With Celery up and running, execute the following script to add tasks to the queue that will build the intersection data squentially:
./manage.py runscript natura.scripts.intersect
Due to the data volume of both the Corine and the Natura data, this intersection is a substantial task. On a server with 4 CPUs and SSD disks the intersection took roughly 20 hours to complete.
Dump the data¶
The protar frontend does not make any use of the Corine landcover geometries
after computing the intersection. To use the data for running the app, it is
therefore sufficient to use a database without the corine_patch
table. To
dump the data without the patches, use the following command:
pg_dump protar --exclude-table-data=corine_patch -F c -v -f protar.dump
Load raster data¶
The parsing of the raster version of the corine data is for visualization
purposes only. It is a more manual process that is done through the admin
utilities of the django-raster package. To load the rasters, create one
RasterLayer
object for each raster through the admin, and link it to one
CorineLayer
object in the corine
app. The raster layers span all of
europe, and hence the parsing takes about 4 hours per layer and significant
amounts of disk space are required during parsing.
If you want to use the Django shell to create those rasters, use something like the following command, this will create the raster objects and trigger the parsing through celery:
from raster.models import RasterLayer
from django.core.files import File
rst = File(open('/path/to/corine/data/g100_clc90_V18_5.tif', 'rb'))
lyr = RasterLayer.objects.create(
name="CLC90 V18.5", datatype='ca', srid=3035, rasterfile=rst
)
With that, reference the raster layer as a corine layer in the corine app.
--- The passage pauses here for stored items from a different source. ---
-- ==== Sys2Proof/Laws/Exec.lean ====
section
/-! SUPPORT. What every instruction does to the fault latch, to memory and with the rnd input, said once over all constructors of `Instr`. -/

namespace Sys2Proof.Machine

/-- An instruction keeps the latch, or it takes a fault of its own and then changes nothing else (R214, R219). -/
theorem exec_keeps_latch_or_faults {i : Instr} {s t : State} (h : exec i s = .next t) :
    t.fault = s.fault ∨ ∃ c, c ≠ .pcOutOfRange ∧ c ≠ .unimplemented ∧ t = s.raiseInstr c i := by
  cases i
  case ret =>
    simp only [exec, execRet] at h; split at h <;> cases h
    · exact .inl rfl
    · exact .inr ⟨_, by decide, by decide, rfl⟩
  case callNnn =>
    simp only [exec, execCallNnn] at h; split at h <;> cases h
    · exact .inl rfl
    · exact .inr ⟨_, by decide, by decide, rfl⟩
  case skpVx x =>
    cases h
    rcases skipOnKey_cases s (.skpVx x) x true with ⟨k, _, h⟩ | ⟨_, h⟩ <;> rw [h]
    · exact .inl (by simp)
    · exact .inr ⟨_, by decide, by decide, rfl⟩
  case sknpVx x =>
    cases h
    rcases skipOnKey_cases s (.sknpVx x) x false with ⟨k, _, h⟩ | ⟨_, h⟩ <;> rw [h]
    · exact .inl (by simp)
    · exact .inr ⟨_, by decide, by decide, rfl⟩
  case ldVxK x => cases h; left; split <;> rfl
  case addIVx x =>
    cases h; split
    · exact .inl rfl
    · rcases doubleAddIndex_cases s x with ⟨_, h⟩ | ⟨_, h⟩ <;> rw [h]
      · exact .inl rfl
      · exact .inr ⟨_, by decide, by decide, rfl⟩
  case ldBVx x =>
    cases h
    rcases storeAtIndex_cases s (.ldBVx x) (decimalDigits (s.reg x)) with ⟨_, h⟩ | ⟨_, h⟩ <;> rw [h]
    · exact .inr ⟨_, by decide, by decide, rfl⟩
    · exact .inl (by simp)
  case ldMemIVx x =>
    cases h
    rcases storeAtIndex_cases s (.ldMemIVx x) (s.regsUpTo x) with ⟨_, h⟩ | ⟨_, h⟩ <;> rw [h]
    · exact .inr ⟨_, by decide, by decide, rfl⟩
    · exact .inl (by simp)
  all_goals (cases h; left; simp)

/-- An instruction keeps memory and the parameters, or it is a store at I (R61). -/
theorem exec_keeps_memory_or_stores {i : Instr} {s t : State} (h : exec i s = .next t) :
    (t.mem = s.mem ∧ t.config = s.config) ∨ ∃ bytes, bytes.length ≤ 16 ∧ t = s.storeAtIndex i bytes := by
  cases i
  case ret =>
    simp only [exec, execRet] at h; split at h <;> cases h <;> left
    · exact ⟨rfl, rfl⟩
    · rw [raiseInstr_eq]; exact ⟨rfl, rfl⟩
  case callNnn =>
    simp only [exec, execCallNnn] at h; split at h <;> cases h <;> left
    · exact ⟨rfl, rfl⟩
    · rw [raiseInstr_eq]; exact ⟨rfl, rfl⟩
  case skpVx x =>
    cases h
    rcases skipOnKey_cases s (.skpVx x) x true with ⟨k, _, h⟩ | ⟨_, h⟩ <;> rw [h] <;> left
    · simp
    · rw [raiseInstr_eq]; exact ⟨rfl, rfl⟩
  case sknpVx x =>
    cases h
    rcases skipOnKey_cases s (.sknpVx x) x false with ⟨k, _, h⟩ | ⟨_, h⟩ <;> rw [h] <;> left
    · simp
    · rw [raiseInstr_eq]; exact ⟨rfl, rfl⟩
  case ldVxK x => cases h; left; split <;> exact ⟨rfl, rfl⟩
  case addIVx x =>
    cases h; left; split
    · exact ⟨rfl, rfl⟩
    · rcases doubleAddIndex_cases s x with ⟨_, h⟩ | ⟨_, h⟩ <;> rw [h]
      · exact ⟨rfl, rfl⟩
      · rw [raiseInstr_eq]; exact ⟨rfl, rfl⟩
  case ldBVx x => cases h; exact .inr ⟨_, by simp [decimalDigits], rfl⟩
  case ldMemIVx x => cases h; exact .inr ⟨_, by have := x.isLt; simp; omega, rfl⟩
  all_goals (cases h; left; simp)

/-! ## The rnd input (R37) -/

section
variable (s : State) (r : Option Byte)

theorem setRnd_skipIf (c : Bool) : (s.setRnd r).skipIf c = (s.skipIf c).setRnd r := by cases c <;> rfl

theorem setRnd_raise (c : FaultCause) (a w : Word) : (s.setRnd r).raise c a w = (s.raise c a w).setRnd r := by
  simp only [State.raise, setRnd_fault]; split <;> rfl

theorem setRnd_raiseInstr (c : FaultCause) (i : Instr) : (s.setRnd r).raiseInstr c i = (s.raiseInstr c i).setRnd r :=
  setRnd_raise ..

theorem setRnd_skipOnKey (i : Instr) (x : Reg) (level : Bool) :
    (s.setRnd r).skipOnKey i x level = (s.skipOnKey i x level).setRnd r := by
  unfold State.skipOnKey
  simp only [setRnd_reg, setRnd_raiseInstr, setRnd_skipIf]
  split <;> rfl

theorem setRnd_storeAtIndex (i : Instr) (bytes : List Byte) :
    (s.setRnd r).storeAtIndex i bytes = (s.storeAtIndex i bytes).setRnd r := by
  unfold State.storeAtIndex
  rw [show (s.setRnd r).dataAddr 0 = s.dataAddr 0 from rfl, setRnd_raiseInstr]
  split
  · rfl
  · rw [writeBytes_eq, writeBytes_eq s]
    have h : ∀ (bytes : List Byte) (u : State) (a : Nat), ((u.setRnd r).writeBytes a bytes).mem = (u.writeBytes a bytes).mem := by
      intro bytes
      induction bytes with
      | nil => intros; rfl
      | cons b rest ih => intro u a; exact ih (u.writeByte a b) (a + 1)
    rw [h]; rfl

theorem setRnd_doubleAddIndex (x : Reg) : (s.setRnd r).doubleAddIndex x = (s.doubleAddIndex x).setRnd r := by
  unfold State.doubleAddIndex
  rw [setRnd_raiseInstr, show (s.setRnd r).indexSum x = s.indexSum x from rfl, setRnd_index]
  split <;> rfl

end

theorem setRnd_foldl_setReg (f : Nat → Reg) (g : Nat → Byte) (r : Option Byte) (l : List Nat) (s : State) :
    l.foldl (fun t k => t.setReg (f k) (g k)) (s.setRnd r) = (l.foldl (fun t k => t.setReg (f k) (g k)) s).setRnd r := by
  induction l generalizing s with
  | nil => rfl
  | cons k rest ih => exact ih (s.setReg (f k) (g k))

/-- Only RND reads the rnd input: any other instruction does the same whatever the input holds (R37). -/
theorem exec_setRnd {i : Instr} (hi : ∀ x nn, i ≠ .rndVxNn x nn) {s t : State} (r : Option Byte) (h : exec i s = .next t) :
    exec i (s.setRnd r) = .next (t.setRnd r) := by
  cases i
  case rndVxNn x nn => exact absurd rfl (hi x nn)
  case ret =>
    simp only [exec, execRet, setRnd_raiseInstr] at h ⊢
    split at h <;> cases h <;> rename_i hp
    · rw [dif_pos (by exact hp)]; rfl
    · rw [dif_neg (by exact hp)]
  case callNnn =>
    simp only [exec, execCallNnn, setRnd_raiseInstr] at h ⊢
    split at h <;> cases h <;> rename_i hp
    · rw [dif_pos (by exact hp)]; rfl
    · rw [dif_neg (by exact hp)]
  case seVxNn => cases h; exact congrArg _ (setRnd_skipIf ..)
  case sneVxNn => cases h; exact congrArg _ (setRnd_skipIf ..)
  case seVxVy => cases h; exact congrArg _ (setRnd_skipIf ..)
  case sneVxVy => cases h; exact congrArg _ (setRnd_skipIf ..)
  case skpVx => cases h; exact congrArg _ (setRnd_skipOnKey ..)
  case sknpVx => cases h; exact congrArg _ (setRnd_skipOnKey ..)
  case ldBVx => cases h; exact congrArg _ (setRnd_storeAtIndex ..)
  case ldMemIVx => cases h; exact congrArg _ (setRnd_storeAtIndex ..)
  case ldVxMemI => cases h; exact congrArg _ (setRnd_foldl_setReg ..)
  case ldVxK x =>
    cases h
    simp only [exec, execLdVxK]
    rw [show (s.setRnd r).lowestKey = s.lowestKey from rfl]
    split <;> rfl
  case addIVx x =>
    cases h
    simp only [exec, execAddIVx, setRnd_config, setRnd_doubleAddIndex]
    split <;> rfl
  all_goals (cases h; rfl)

/-- No instruction changes what the rnd input holds. -/
theorem exec_keeps_rnd {i : Instr} {s t : State} (h : exec i s = .next t) : t.rnd = s.rnd := by
  by_cases hi : ∀ x nn, i ≠ .rndVxNn x nn
  · have h' : exec i s = .next (t.setRnd s.rnd) := exec_setRnd hi s.rnd h
    rw [h] at h'
    exact (congrArg State.rnd (Host.Outcome.next.inj h')).trans rfl
  · simp only [not_forall, not_not] at hi
    obtain ⟨x, nn, rfl⟩ := hi
    cases h; rfl

/-- No STEP does either. -/
theorem step_keeps_rnd {s t : State} (h : step s = .next t) : t.rnd = s.rnd := by
  rcases step_cases h with ⟨_, _, rfl⟩ | ⟨_, _, rfl⟩ | ⟨_, _, _, rfl⟩ | ⟨_, _, _, _, h⟩
  · rfl
  · simp
  · simp
  · simpa using exec_keeps_rnd h

/-- The command STEP(rnd) is the cycle with the host's byte at the rnd input, and leaves the input as it was (R96, R37). -/
theorem stepWith_eq_next {r : Byte} {s t : State} :
    stepWith r s = .next t ↔ ∃ u, step (s.setRnd (some r)) = .next u ∧ t = u.setRnd s.rnd := by
  obtain ⟨u, hu⟩ := step_answers_next (s.setRnd (some r))
  simp [stepWith, hu, eq_comm]

end Sys2Proof.Machine
end

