/-- Settles O56, by reading off each effect the pc it leaves. -/
theorem pcAfterEachInstruction : Obligations.PcAfterEachInstruction := by
  intro i s t h
  rw [← i.isSkip_iff]
  cases exec_effect h with
  | skip _ taken hi => cases taken <;> simp [hi]
  | jump | call => simp [zextAddr_toNat]
  | jumpV0 nnn => exact .inr (.inr (.inr (.inl ⟨nnn, rfl, zextByte_add_zextAddr_toNat ..⟩)))
  | popPc hsp =>
    have hentry : ∃ j : Fin 16, s.sp.val = j.val + 1 ∧ (s.popPc hsp).pc = s.stack[j.val] :=
      ⟨⟨s.sp.val - 1, by omega⟩, by simp only; omega, rfl⟩
    exact .inr (.inr (.inr (.inr (.inl ⟨rfl, hentry⟩))))
  | waitForKey => simp
  | _ => exact .inl (by simp)

end Sys2Proof.Machine
end

section
/-! SUPPORT. No operation but the store to ST reads ST: each commutes with a write of ST (R31). -/

namespace Sys2Proof.Machine

section
variable (s : State) (b : Byte)

theorem setSt_skipIf (taken : Bool) : (s.setSt b).skipIf taken = (s.skipIf taken).setSt b := by cases taken <;> rfl

theorem setSt_raiseInstr (c : FaultCause) (i : Instr) : (s.setSt b).raiseInstr c i = (s.raiseInstr c i).setSt b := by
  rw [raiseInstr_eq, raiseInstr_eq]; rfl

theorem setSt_skipOnKey (i : Instr) (x : Reg) (level : Bool) :
    (s.setSt b).skipOnKey i x level = (s.skipOnKey i x level).setSt b := by
  unfold State.skipOnKey
  simp only [setSt_reg, setSt_raiseInstr, setSt_skipIf]
  split <;> rfl

theorem setSt_doubleAddIndex (x : Reg) : (s.setSt b).doubleAddIndex x = (s.doubleAddIndex x).setSt b := by
  unfold State.doubleAddIndex
  rw [setSt_raiseInstr, apply_ite (State.setSt · b)]
  rfl

theorem setSt_writeBytes (bytes : List Byte) (a : Nat) : (s.setSt b).writeBytes a bytes = (s.writeBytes a bytes).setSt b := by
  induction bytes generalizing s a with
  | nil => rfl
  | cons c rest ih => exact ih (s.writeByte a c) (a + 1)

theorem setSt_storeAtIndex (i : Instr) (bytes : List Byte) :
    (s.setSt b).storeAtIndex i bytes = (s.storeAtIndex i bytes).setSt b := by
  unfold State.storeAtIndex
  rw [setSt_raiseInstr, setSt_writeBytes, apply_ite (State.setSt · b)]
  rfl

theorem setSt_foldl_setReg (f : Nat → Reg) (g : Nat → Byte) (ks : List Nat) :
    ks.foldl (fun t k => t.setReg (f k) (g k)) (s.setSt b) = (ks.foldl (fun t k => t.setReg (f k) (g k)) s).setSt b := by
  induction ks generalizing s with
  | nil => rfl
  | cons k rest ih => exact ih (s.setReg (f k) (g k))

end

/-- Every instruction but the store to ST does the same whatever ST holds. -/
theorem exec_setSt {i : Instr} (hi : ∀ x, i ≠ .ldStVx x) {s t : State} (b : Byte) (h : exec i s = .next t) :
    exec i (s.setSt b) = .next (t.setSt b) := by
  cases i
  case ldStVx x => exact absurd rfl (hi x)
  case ret =>
    simp only [exec, execRet, setSt_raiseInstr] at h ⊢
    split at h <;> cases h <;> rename_i hp
    · rw [dif_pos (by exact hp)]; rfl
    · rw [dif_neg (by exact hp)]
  case callNnn =>
    simp only [exec, execCallNnn, setSt_raiseInstr] at h ⊢
    split at h <;> cases h <;> rename_i hp
    · rw [dif_pos (by exact hp)]; rfl
    · rw [dif_neg (by exact hp)]
  case seVxNn | sneVxNn | seVxVy | sneVxVy => cases h; exact congrArg _ (setSt_skipIf ..)
  case skpVx | sknpVx => cases h; exact congrArg _ (setSt_skipOnKey ..)
  case ldBVx | ldMemIVx => cases h; exact congrArg _ (setSt_storeAtIndex ..)
  case ldVxMemI => cases h; exact congrArg _ (setSt_foldl_setReg ..)
  case ldVxK x =>
    cases h
    simp only [exec, execLdVxK]
    rw [show (s.setSt b).lowestKey = s.lowestKey from rfl]
    split <;> rfl
  case addIVx x =>
    cases h
    simp only [exec, execAddIVx, setSt_config, setSt_doubleAddIndex]
    split <;> rfl
  all_goals (cases h; rfl)

/-- Settles O57: the store to ST overwrites the difference, and every other instruction carries it along. -/
theorem noInstructionReadsSoundTimer : Obligations.NoInstructionReadsSoundTimer := by
  intro i s t b h
  by_cases hi : ∀ x, i ≠ .ldStVx x
  · exact ⟨t.setSt b, exec_setSt hi b h, rfl⟩
  · simp only [not_forall, not_not] at hi
    obtain ⟨x, rfl⟩ := hi
    cases h
    exact ⟨_, rfl, rfl⟩
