-- ==== Sys2Proof/Machine/Illegal.lean ====
section
/-!
DEFINITION. The meaning of the reserved words (R51): they take the one exceptional event (R78).
-/

namespace Sys2Proof.Machine

/-- A reserved word: IllegalCommand; `data` is ignored (R51, R88, R48). -/
def execReserved (_data : Byte) (s : State) : Host.Outcome State Fault Refusal := .next (raiseIllegalCommand s)

end Sys2Proof.Machine
end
The frontend interface expects one CorineLayer
object for each available
year (1990, 2000, 2006, and 2012):
from corine.models import CorineLayer
CorineLayer.objects.create(rasterlayer=lyr, year=1990)
Legal¶
Funding¶
This application has been developed within the MyGEOSS project, which has received funding from the European Union’s Horizon 2020 research and innovation programme.
License and Copyright¶
The European Joint Research Centre (JRC) is the copyright holder of all source code and data output of the Protar project. All output is published under the European Union Public License (EUPL) Version 1.1.
Disclaimer¶
The JRC, or as the case may be the European Commission, shall not be held liable for any direct or indirect, incidental, consequential or other damages, including but not limited to the loss of data, loss of profits, or any other financial loss arising from the use of this application, or inability to use it, even if the JRC is notified of the possibility of such damages.
App Stores¶
This is a web application not a mobile application. It is therefore not available on app stores.